By March 2018, Bloomberg estimated the total debt on the group to be around Rs one lakh Crore as of March and an interest liability of nearly Rs 10,000 crore per annum. There was nothing much he could do except putting out a garage sale of his assets.

Mukesh Ambani was the first one to pitch in and gave him a Rs 23,000 crore lifeline on their father’s birthday in December 2017 to help him get over a mountain of debt in Reliance Communication, estimated to be close to Rs 43,000 Crore but this was after a series of deals that Anil Ambani was negotiating failed to come through. The term of the deal has now been extended up to June 28 this year and is one of the few silver linings for him at an otherwise dismal time.

In August 2018, he was forced to sell his Mumbai city power distribution business to fellow industrialist Gautam Adani for ₹ 18,800 crore which helped him repay debts of Rs 13,800 crore, bringing the debt on the company down to Rs 7,500 crore.
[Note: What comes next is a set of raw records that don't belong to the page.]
/-- The hypotheses of CommandsNotDueOnlyLandTime are met, part 2. -/
theorem witness_commandsNotDueOnlyLandTime_2 :
  (∃ (t : Nat) (r : State) (s : State), (s = r.land t) ∧ (s.can.nonce = none)) ∧
  (∃ (t : Nat) (r : State) (s : State), (s = r.land t) ∧ (s.tbs.master = none)) ∧
  (∃ (t : Nat) (r : State) (s : State), (s = r.land t) ∧ (s.referenceGone = false)) ∧
  (∃ (t : Nat) (r : State) (s : State), (s = r.land t) ∧ (s.tbs.state ≠ .holdover)) ∧
  (∃ (t : Nat) (r : State) (s : State), (s = r.land t) ∧ (s.tbs.stepPending = none)) ∧
  (∃ (t : Nat) (r : State) (s : State), (s = r.land t) ∧ (s.tbs.gap = none)) ∧
  (∃ (t : Nat) (row : Nat) (parity : List Nat) (r : State) (s : State), (s = r.land t) ∧ (s.rowWork row = none)) ∧
  (∃ (t : Nat) (row : Nat) (late : LateRow) (r : State) (s : State), (s = r.land t) ∧ (s.rowWork row = none)) ∧
  (∃ (t : Nat) (tun : Nat) (slice : Bytes) (spent : Bool) (trims : Nat) (floors : Nat) (k : Task) (r : State) (s : State), (s = r.land t) ∧ ((s.tun tun).task = some k) ∧ (k.sends tun spent trims floors = false)) ∧
  (∃ (t : Nat) (tun : Nat) (slice : Bytes) (spent : Bool) (trims : Nat) (floors : Nat) (r : State) (s : State), (s = r.land t) ∧ ((s.tun tun).task = none)) := by
  refine ⟨?_, ?_, ?_, ?_, ?_, ?_, ?_, ?_, ?_, ?_⟩
  · refine ⟨5, r0, _, rfl, ?_⟩
    decide +kernel
  · refine ⟨5, r0, _, rfl, ?_⟩
    decide +kernel
  · refine ⟨5, r0, _, rfl, ?_⟩
    decide +kernel
  · refine ⟨5, r0, _, rfl, ?_⟩
    decide +kernel
  · refine ⟨5, r0, _, rfl, ?_⟩
    decide +kernel
  · refine ⟨5, r0, _, rfl, ?_⟩
    decide +kernel
  · refine ⟨5, 3, [], r0, _, rfl, ?_⟩
    decide +kernel
  · refine ⟨5, 3, ⟨0, []⟩, r0, _, rfl, ?_⟩
    decide +kernel
  · refine ⟨5, 2, [], false, 0, ((aTask 9 false).record 2).floors + 1, aTask 9 false, rTask, _, rfl, ?_⟩
    exact ⟨by decide +kernel, sends_floors _ rfl _ _ _⟩
  · refine ⟨5, 3, [], false, 0, 0, r0, _, rfl, ?_⟩
    decide +kernel

/-- The hypotheses of CommandsNotDueOnlyLandTime are met, part 3. -/
theorem witness_commandsNotDueOnlyLandTime_3 :
  (∃ (t : Nat) (tun : Nat) (r : State) (s : State), (s = r.land t) ∧ ((s.tun tun).task = none)) ∧
  (∃ (t : Nat) (tun : Nat) (phase : Nat) (r : State) (s : State), (s = r.land t) ∧ ((s.tun tun).bistFrom = none)) ∧
  (∃ (t : Nat) (r : State) (s : State), (s = r.land t) ∧ (s.tuns.switch = none)) ∧
  (∃ (t : Nat) (tun : Nat) (r : State) (s : State), (s = r.land t) ∧ ((s.tun tun).task = none)) ∧
  (∃ (t : Nat) (seg : Nat) (y : Nat) (r : State) (s : State), (s = r.land t) ∧ ((s.findSeg seg y fun g => decide (g.count ≤ 0) && !g.late) = none)) ∧
  (∃ (t : Nat) (r : State) (s : State), (s = r.land t) ∧ (s.dsp.rotateAt = none)) ∧
  (∃ (t : Nat) (r : State) (s : State), (s = r.land t) ∧ (s.dsp.effortPending = [])) ∧
  (∃ (t : Nat) (r : State) (s : State), (s = r.land t) ∧ (s.twn.state = .off)) ∧
  (∃ (t : Nat) (r : State) (s : State), (s = r.land t) ∧ (s.twn.linkUp = false)) ∧
  (∃ (t : Nat) (r : State) (s : State), (s = r.land t) ∧ (s.twn.state ≠ .pairing)) := by
  refine ⟨?_, ?_, ?_, ?_, ?_, ?_, ?_, ?_, ?_, ?_⟩
  · refine ⟨5, 3, r0, _, rfl, ?_⟩
    decide +kernel
  · refine ⟨5, 3, 1, r0, _, rfl, ?_⟩
    decide +kernel
  · refine ⟨5, r0, _, rfl, ?_⟩
    decide +kernel
  · refine ⟨5, 3, r0, _, rfl, ?_⟩
    decide +kernel
  · refine ⟨5, 3, 1, r0, _, rfl, ?_⟩
    decide +kernel
  · refine ⟨5, r0, _, rfl, ?_⟩
    decide +kernel
  · refine ⟨5, r0, _, rfl, ?_⟩
    decide +kernel
  · refine ⟨5, r0, _, rfl, ?_⟩
    decide +kernel
  · refine ⟨5, r0, _, rfl, ?_⟩
    decide +kernel
  · refine ⟨5, r0, _, rfl, ?_⟩
    decide +kernel

/-- The hypotheses of CommandsNotDueOnlyLandTime are met, part 4. -/
theorem witness_commandsNotDueOnlyLandTime_4 :
  (∃ (t : Nat) (tap : Nat) (r : State) (s : State), (s = r.land t) ∧ (s.tap.offers.find? (fun q => q.1 == tap) = none)) ∧
  (∃ (t : Nat) (tap : Nat) (r : State) (s : State), (s = r.land t) ∧ ((s.tapAt tap).window = [])) ∧
  (∃ (t : Nat) (port : Nat) (r : State) (s : State), (s = r.land t) ∧ (s.cellar.safe = true)) ∧
  (∃ (t : Nat) (channel : Nat) (result : Nat) (r : State) (s : State), (s = r.land t) ∧ ((s.qdr channel).state ≠ 1)) ∧
  (∃ (t : Nat) (r : State) (s : State), (s = r.land t) ∧ (s.mem.armed = none)) ∧
  (∃ (t : Nat) (trained : Bool) (r : State) (s : State), (s = r.land t) ∧ (s.mem.pause = none)) ∧
  (∃ (t : Nat) (bank : Nat) (passed : Bool) (r : State) (s : State), (s = r.land t) ∧ (s.bank bank ≠ .testing)) ∧
  (∃ (t : Nat) (channel : Nat) (timeout : Bool) (r : State) (s : State), (s = r.land t) ∧ ((s.spargeCh channel).flight = none)) ∧
  (∃ (t : Nat) (port : Nat) (pool : Nat) (ecc : Nat) (r : State) (s : State), (s = r.land t) ∧ ((s.kegCompeting pool).any (fun q => q.port == port) = false)) ∧
  (∃ (t : Nat) (line : Nat) (ecc : Nat) (r : State) (s : State), (s = r.land t) ∧ ((s.wortLine line).msgs = [])) := by
  refine ⟨?_, ?_, ?_, ?_, ?_, ?_, ?_, ?_, ?_, ?_⟩
  · refine ⟨5, 3, r0, _, rfl, ?_⟩
    decide +kernel
  · refine ⟨5, 3, r0, _, rfl, ?_⟩
    decide +kernel
  · refine ⟨5, 3, r0.cellarIs fun x => { x with safe := true }, _, rfl, ?_⟩
    decide +kernel
  · refine ⟨5, 3, 0, r0, _, rfl, ?_⟩
    decide +kernel
  · refine ⟨5, r0, _, rfl, ?_⟩
    decide +kernel
  · refine ⟨5, true, r0, _, rfl, ?_⟩
    decide +kernel
  · refine ⟨5, 3, true, r0, _, rfl, ?_⟩
    decide +kernel
  · refine ⟨5, 3, true, r0, _, rfl, ?_⟩
    decide +kernel
  · refine ⟨5, 2, 1, 0, r0, _, rfl, ?_⟩
    decide +kernel
  · refine ⟨5, 3, 0, r0, _, rfl, ?_⟩
    decide +kernel

/-- The hypotheses of CommandsNotDueOnlyLandTime are met, part 5. -/
theorem witness_commandsNotDueOnlyLandTime_5 :
  (∃ (t : Nat) (damaged : Bool) (parity : Bool) (r : State) (s : State), (s = r.land t) ∧ (s.nextFaultLine = none)) ∧
  (∃ (t : Nat) (r : State) (s : State), (s = r.land t) ∧ (s.cellar.safeSignal = none)) ∧
  (∃ (t : Nat) (r : State) (s : State), (s = r.land t) ∧ (s.nextLogLine = none)) ∧
  (∃ (t : Nat) (stored : Bool) (r : State) (s : State), (s = r.land t) ∧ (s.trust.checking = none)) ∧
  (∃ (t : Nat) (r : State) (s : State), (s = r.land t) ∧ (s.acceptedOf 2 = none)) ∧
  (∃ (t : Nat) (r : State) (s : State), (s = r.land t) ∧ (s.trust.blowing = [])) ∧
  (∃ (t : Nat) (r : State) (s : State), (s = r.land t) ∧ (s.pwr.resetAt = none)) ∧
  (∃ (t : Nat) (rail : Nat) (mv : Nat) (r : State) (s : State), (s = r.land t) ∧ (brownoutLevel rail ≤ mv)) ∧
  (∃ (t : Nat) (passed : Bool) (osc : Bool) (r : State) (s : State), (s = r.land t) ∧ (s.pwr.phase ≠ 1)) ∧
  (∃ (t : Nat) (r : State) (s : State), (s = r.land t) ∧ (s.pwr.phase = 6) ∧ (s.lanesSettled = false) ∧ (s.now < s.pwr.phaseAt + 300000000)) := by
  refine ⟨?_, ?_, ?_, ?_, ?_, ?_, ?_, ?_, ?_, ?_⟩
  · refine ⟨5, false, false, r0, _, rfl, ?_⟩
    decide +kernel
  · refine ⟨5, r0, _, rfl, ?_⟩
    decide +kernel
  · refine ⟨5, r0, _, rfl, ?_⟩
    decide +kernel
  · refine ⟨5, true, r0, _, rfl, ?_⟩
    decide +kernel
  · refine ⟨5, r0, _, rfl, ?_⟩
    decide +kernel
  · refine ⟨5, r0, _, rfl, ?_⟩
    decide +kernel
  · refine ⟨5, r0, _, rfl, ?_⟩
    decide +kernel
  · refine ⟨5, 0, 3300, r0, _, rfl, ?_⟩
    decide +kernel
  · refine ⟨5, true, true, r0.pwrIs fun x => { x with phase := 4 }, _, rfl, ?_⟩
    decide +kernel
  · refine ⟨5, ((r0.setPort 3 { Port.idle with state := .training }).holds Obj.lnkPortW0 3 1).pwrIs fun x => { x with phase := 6 }, _, rfl, ?_⟩
    refine ⟨?_, ?_, ?_⟩ <;> first | decide +kernel | rfl

end Sys2Proof.Machine
end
The Mint had reported that Ambani hoped that his remaining businesses, which included power distribution in Delhi with 4.2 million customers, 11 operational road projects with annual revenue of Rs 1,300 crore, the Mumbai metro project and 5,800 megawatts (MW) of coal-based power generation capacity, would contribute to steady revenue inflows. Ambani was quoted as saying that he believed that he would be debt free by 2019.

While taking risks is integral to life, more so in business, the last 15 years have been nothing short of a roller-coaster ride for Anil Ambani. While he was on a massive high during the early years, the Modi years have been full of controversies and a series of fire sales. Trouble is, things are not getting any better for him in the short-term.